04 November 2019, Saxony, Zwickau: Herbert Diess, Chairman of the Board of Management of Volkswagen AG, speaks at a ceremony marking the start of production of the ID3 electric car. Photo: Sebastian Willnow/dpa-Zentralbild/dpa (Photo by Sebastian Willnow/picture alliance via Getty Images)
04 November 2019, Saxony, Zwickau: Herbert Diess, Chairman of the Board of Management of Volkswagen, at a ceremony marking the start of production of the ID3 electric car. Photo: Sebastian Willnow/picture alliance via Getty Images.

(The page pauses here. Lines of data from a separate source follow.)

-- ==== Sys2Proof/Laws/PerInstr.lean ====
section
/-! SUPPORT. The family Descriptor: every command of a ring comes from one of the 128 rings, shown constructor by constructor. -/

namespace Sys2Proof

/-- The descriptor that a command of a ring carries; a register write, a packet or an event carries none. -/
def Instr.desc? (i : Instr) : Option Desc := match i with
  | .saArm d => some d
  | .saCancel d => some d
  | .dchSync d => some d
  | .dchSwap d => some d
  | .pheRfeed d _ => some d
  | .eleSetw d _ => some d
  | .eleResult d => some d
  | .tmxRowen d => some d
  | .bcpStart d => some d
  | .bcpStop d => some d
  | .bcpLoad d _ => some d
  | .bcpSwitch d => some d
  | .bcpMap d _ => some d
  | .bcpForce d => some d
  | .bcpUnforce d => some d
  | .bcpTout d _ => some d
  | .recStart d => some d
  | .recStop d => some d
  | .recTrig d => some d
  | .recFlref d => some d
  | .fioOreq d => some d
  | .fioTpulse d => some d
  | .rioOut d _ => some d
  | .auxConv d => some d
  | .ptmrPulse d => some d
  | .netTx d _ => some d
  | .netSvsub d _ => some d
  | .netSvpub d _ => some d
  | .netGsub d _ => some d
  | .netGpub d _ => some d
  | .netKey d _ => some d
  | .nop d => some d
  | .cscWr d _ => some d
  | .cscRd d _ => some d
  | .secAttest d _ => some d
  | .secSign d _ => some d
  | .secCert d => some d
  | .secEnroll d _ => some d
  | .pwrBoot d _ => some d
  | .pwrState d => some d
  | .tstOpnd d _ => some d
  | _ => none

namespace Laws.Descriptor

/-- A well-formed command that carries a descriptor comes from one of the 128 rings (R552). -/
def Statement (i : Instr) : Prop := i.wellFormed = true → ∀ d, i.desc? = some d → d.ring < 128

/-- A row that carries no descriptor. -/
theorem none_ {i : Instr} (h : i.desc? = none) : Statement i := by intro _ d hd; rw [h] at hd; cases hd

/-- A row that is well formed only with a descriptor of a ring. -/
theorem some_ {i : Instr} {d : Desc} (h : i.desc? = some d) (hw : i.wellFormed = true → descOk d = true) : Statement i := by
  intro w e he; rw [h] at he; cases he; simpa [descOk] using hw w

Volkswagen (VOW3.DE) chief executive Herbert Diess said on Tuesday morning (17 March) that 2019 was a “very successful year for the Volkswagen Group.”

During the annual press conference, which was livestreamed due to coronavirus, the world’s largest carmaker said the group was able to substantially increase its sales revenue and market share for an “unprecedented level of earnings.”

Before presenting the 2019 figures, Diess said that production is to be suspended at its Spanish, Portuguese, Italian, and Slovakian plants by the end of this week, as the coronavirus pandemic in Europe breaks down supply chains. Most of the rest of its EU plants will halt production next week.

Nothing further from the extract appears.